Мы пошли посмотреть, что сталось с нашим домиком. Бомба разорвалась как раз рядом с ним, и домик рухнул на дорогу, которая была вся покрыта обломками. Воронка от бомбы была широкая, с неровными краями, в ней виднелась темная свежая земля, перемешанная с травой, а на дне уже стояла лужа желтоватой воды. Значит, мы опять оказались без крова, и, что еще хуже, чемоданы со всеми нашими пожитками остались под развалинами дома. Отчаяние охватило меня. Не зная, что делать и предпринять, я уселась на развалинах домика и долго смотрела перед собой. Дорога, как и накануне, была заполнена солдатами и беженцами, но все они проходили мимо, даже не глядя на нас и на развалины нашего домика: все уже привыкли к этому и не обращали внимания. Но вот один крестьянин остановился и поздоровался с нами: я познакомилась с ним в Фонди, когда приходила сюда из Сант Еуфемии в поисках продуктов Он рассказал нам, что ночная бомбежка была делом немецких самолетов, что в Фонди убито человек около пятидесяти: человек тридцать солдат и двадцать итальянцев. Он нам рассказал об одной семье, прожившей, как и мы, почти год в горах и спустившейся в Фонди после прихода союзников. Эта семья заняла домик у дороги, недалеко от нашего, на домик упала бомба — и они все убиты: муж, жена и четверо детей. Мы с Розеттой выслушали этот рассказ в полном молчании. В другое время, слушая такой рассказ, мы, конечно, стали бы прерывать рассказчика восклицаниями: «Подумать только! Как же это? Вот бедняжки! Какая судьба!» Но теперь мне не хотелось даже открывать рта. По правде сказать, наши собственные несчастья делали нас равнодушными к несчастьям других людей. Позже я думала, что вот это равнодушие — один из самых ужасных результатов войны: война делает людей бесчувственными, убивает в них жалость, превращает их сердца в камень.

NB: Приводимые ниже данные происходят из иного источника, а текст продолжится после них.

theorem runs_aluPlace {op : AluOp} {p : Place} (he : exec i s = aluPlace op p k s) :
    Runs i s (withAf s.cpu (alu8 op s.cpu.a (held s p) (flagsOf s.cpu))) (reads s p) k := by
  rw [← place_read_fst p s]
  refine .of_done (t := (p.read s).2.onCpu fun u => withAf u (alu8 op u.a (p.read s).1 u.flags)) he
    ((Trace.place_read p s).onCpu _) ?_ (by simp) (by simp)
  rw [State.onCpu_cpu, Place.read_cpu]
  rfl

theorem runs_modify {f : Byte → Flags → Byte × Flags} {p : Place} (he : exec i s = modify f p k s) :
    let r := f (held s p) (flagsOf s.cpu)
    Runs i s (withPlace (withF s.cpu r.2) p r.1) (reads s p ++ writes s p r.1) k := by
  have hf : (p.read s).2.cpu.flags = flagsOf s.cpu := by rw [Place.read_cpu]; rfl
  rw [← place_read_fst p s, ← hf]
  refine .of_done
    (t := p.write (f (p.read s).1 (p.read s).2.cpu.flags).1 ((p.read s).2.onCpu
      (·.setFlags (f (p.read s).1 (p.read s).2.cpu.flags).2))) he
    (((Trace.place_read p s).onCpu _).place_write p _ ?_ ?_) ?_ (by simp) (by simp)
  · rw [State.onCpu_cpu, Place.read_cpu]; rfl
  · intro x; rw [State.onCpu_cpu, Place.read_cpu]; cases x <;> rfl
  · rw [place_write_cpu, State.onCpu_cpu, Place.read_cpu]; rfl

theorem runs_modifyKeep {f : Byte → Byte} {p : Place} (he : exec i s = modifyKeep f p k s) :
    Runs i s (withPlace s.cpu p (f (held s p))) (reads s p ++ writes s p (f (held s p))) k := by
  rw [← place_read_fst p s]
  refine .of_done (t := p.write (f (p.read s).1) (p.read s).2) he
    ((Trace.place_read p s).place_write p _ (by simp) (by simp)) ?_ (by simp) (by simp)
  rw [place_write_cpu, Place.read_cpu]

theorem runs_modifyCopy {f : Byte → Flags → Byte × Flags} {x : Xy} {d : Byte} {r : R8}
    (he : exec i s = modifyCopy f x d r s) :
    let a := eaOf s x d
    let v := f (answer s a) (flagsOf s.cpu)
    Runs i s (withR8 (withF s.cpu v.2) r v.1) [rd s a, .memWrite a v.1] 23 :=
  .of_done he (((Trace.memRead s _).write _ _).onCpu _) (setR8_eq_withR8 _ r _) rfl rfl

theorem runs_modifyKeepCopy {f : Byte → Byte} {x : Xy} {d : Byte} {r : R8}
    (he : exec i s = modifyKeepCopy f x d r s) :
    let a := eaOf s x d
    Runs i s (withR8 s.cpu r (f (answer s a))) [rd s a, .memWrite a (f (answer s a))] 23 :=
  .of_done he (((Trace.memRead s _).write _ _).onCpu _) (setR8_eq_withR8 _ r _) rfl rfl

/-- A test of a bit in memory: bits 5 and 3 of F are those of the next free byte. -/
theorem runs_testMemBit {b : BitVec 3} {p : Place} (he : exec i s = testMemBit b p k s) :
    let free := Config.freeByte s.draws
    RunsTo i s (withF s.cpu (bitFlags b (held s p) (free.getLsbD 5) (free.getLsbD 3) (flagsOf s.cpu))) (reads s p) k
      (s.draws + 1) s.portIn := by
  rw [← place_read_fst p s]
  refine .of_done (t := (p.read s).2.draw.2.onCpu fun u => withF u (bitFlags b (p.read s).1
      ((p.read s).2.draw.1.getLsbD 5) ((p.read s).2.draw.1.getLsbD 3) u.flags)) he
    ((Trace.place_read p s).draw.onCpu _) ?_ (by simp) (by simp)
  simp only [State.onCpu_cpu, State.draw_snd_cpu, State.draw_fst, Place.read_cpu, place_read_draws]
  rfl
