-- ==== Sys2Proof/Decode.lean ====
section
/-! DEFINITION. The field extractor (rules R60 to R66), the reading of a word as a row of the opcode table (rules R41, R50), and
the encoder written from the same format tables (rule R41).  `decodeInstr` is total on words (rule R2). -/

namespace Sys2Proof

/-! ### The field extractor -/

/-- `f_opcode = w[6:0]` (rule R60). -/
def fOpcode (w : Word) : BitVec 7 := w.extractLsb' 0 7
/-- `f_rd = w[11:7]` (rule R61). -/
def fRd (w : Word) : BitVec 5 := w.extractLsb' 7 5
/-- `f_funct3 = w[14:12]` (rule R62). -/
def fFunct3 (w : Word) : BitVec 3 := w.extractLsb' 12 3
/-- `f_rs1 = w[19:15]` (rule R63). -/
def fRs1 (w : Word) : BitVec 5 := w.extractLsb' 15 5
/-- `f_rs2 = w[24:20]` (rule R64). -/
def fRs2 (w : Word) : BitVec 5 := w.extractLsb' 20 5
/-- `f_funct7 = w[30:25]`, six bits: word bit 31 is not part of it (rule R65, conflict C1). -/
def fFunct7 (w : Word) : BitVec 6 := w.extractLsb' 25 6

/-! ### Operands by format (rule R41) -/

/-- Word bit 31, which no raw field holds (rule R66). -/
def topBit (w : Word) : BitVec 1 := w.extractLsb' 31 1
/-- Everything above the opcode. -/
def aboveOpcode (w : Word) : BitVec 25 := w.extractLsb' 7 25
/-- I format: `imm[11:0] = w[31:20]`. -/
def immFieldI (w : Word) : BitVec 12 := w.extractLsb' 20 12
/-- U format: `imm[31:12] = w[31:12]`. -/
def immFieldU (w : Word) : BitVec 20 := w.extractLsb' 12 20
/-- S format: `imm[11:5] = w[31:25]`, `imm[4:0] = w[11:7]`. -/
def immFieldS (w : Word) : BitVec 12 :=
  (w.extractLsb' 25 7).setWidth 12 <<< 5 ||| (w.extractLsb' 7 5).setWidth 12
/-- B format: `imm[12] = w[31]`, `imm[11] = w[7]`, `imm[10:5] = w[30:25]`, `imm[4:1] = w[11:8]`, bit 0 zero. -/
def offsetB (w : Word) : BitVec 13 :=
  (w.extractLsb' 31 1).setWidth 13 <<< 12 ||| (w.extractLsb' 7 1).setWidth 13 <<< 11 |||
    (w.extractLsb' 25 6).setWidth 13 <<< 5 ||| (w.extractLsb' 8 4).setWidth 13 <<< 1
/-- J format: `imm[20] = w[31]`, `imm[19:12] = w[19:12]`, `imm[11] = w[20]`, `imm[10:1] = w[30:21]`, bit 0 zero. -/
def offsetJ (w : Word) : BitVec 21 :=
  (w.extractLsb' 31 1).setWidth 21 <<< 20 ||| (w.extractLsb' 12 8).setWidth 21 <<< 12 |||
    (w.extractLsb' 20 1).setWidth 21 <<< 11 ||| (w.extractLsb' 21 10).setWidth 21 <<< 1

/-! ### One decoder per recognised opcode -/

def decodeLui (w : Word) : Instr := .lui (fRd w) (immFieldU w)
def decodeAuipc (w : Word) : Instr := .auipc (fRd w) (immFieldU w)
def decodeJal (w : Word) : Instr := .jal (fRd w) (offsetJ w)
def decodeJalr (w : Word) : Instr := .jalr (fRd w) (fRs1 w) (fFunct3 w) (immFieldI w)
def decodeBranch (w : Word) : Instr := .branch (fRs1 w) (fRs2 w) (fFunct3 w) (offsetB w)
def decodeLoad (w : Word) : Instr := .load (fRd w) (fRs1 w) (fFunct3 w) (immFieldI w)
def decodeStore (w : Word) : Instr := .store (fRs1 w) (fRs2 w) (fFunct3 w) (immFieldS w)
def decodeOp (w : Word) : Instr :=
  .op (fRd w) (fRs1 w) (fRs2 w) (fFunct3 w) (fFunct7 w) (topBit w)
def decodeMiscMem (w : Word) : Instr := .miscMem (fRd w) (fRs1 w) (fFunct3 w) (immFieldI w)
def decodeSystem (w : Word) : Instr := .system (fRd w) (fRs1 w) (fFunct3 w) (immFieldI w)

/-- The rows of opcode 0x13, by funct3 (the table's split, decision D10). -/
def opImmRows : List (BitVec 5 → BitVec 5 → BitVec 12 → Instr) :=
  [.opImmF0, .opImmF1, .opImmF2, .opImmF3, .opImmF4, .opImmF5, .opImmF6, .opImmF7]

theorem opImmRows_length : opImmRows.length = 8 := rfl

/-- The row of opcode 0x13 that a funct3 selects. -/
def opImmRow (funct3 : BitVec 3) : BitVec 5 → BitVec 5 → BitVec 12 → Instr :=
  opImmRows[funct3.toNat]'(by rw [opImmRows_length]; exact funct3.isLt)

def decodeOpImm (w : Word) : Instr := opImmRow (fFunct3 w) (fRd w) (fRs1 w) (immFieldI w)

Все утро мы просидели на развалинах домика, разбитые, отупевшие. Мы чувствовали себя такими пришибленными, как будто нас кто-то ударил по затылку, мы даже не отвечали на вопросы солдат и крестьян, проходивших мимо. Помню, что один американский солдат, увидев Розетту, сидящую на камнях, неподвижную и молчаливую, заговорил с ней. Она, не отвечая, смотрела на него; он говорил сначала по-английски, потом по-итальянски, наконец вытащил из кармана сигарету, сунул ее Розетте в рот и ушел. А Розетта продолжала сидеть — лицо все в грязи, изо рта свисает сигарета, — это могло показаться смешным, если бы не было таким печальным. Наступил полдень, и я, сделав над собой усилие, решила, что мы должны все-таки что-нибудь придумать, — хотя бы достать себе еды; ведь что бы там ни было, а есть-то надо. Я сказала Розетте, что нам придется вернуться в Фонди и найти того американского офицера, который говорил на неаполитанском диалекте: он вроде почувствовал к нам симпатию. Медленно и неохотно направились мы в город. Там опять было оживленно, как на базаре: люди толпились между развалинами домов, лужами, грузовиками и броневиками, а американские полицейские на перекрестках напрасно старались регулировать движение этой толпы несчастных людей. Так мы дошли до площади, и я направилась к зданию муниципалитета, вокруг которого толпилась такая же масса людей, как и накануне: в муниципалитете опять раздавали продукты. На этот раз было все-таки немного больше порядка, полицейские устанавливали людей в три очереди, по количеству американцев, раздававших за столом консервы; около каждого американца стоял итальянец с белой повязкой на рукаве, это были служащие муниципалитета, помогавшие распределять продукты. Среди других за прилавком я увидела вчерашнего офицера и сказала Розетте, что мы станем в очередь к нему, чтобы поговорить с ним. Нам пришлось довольно долго простоять в очереди, пока мы не очутились перед прилавком. Офицер узнал нас и улыбнулся, показывая свои ослепительные зубы:

— Здравствуйте. Ну как, вы еще не уехали в Рим?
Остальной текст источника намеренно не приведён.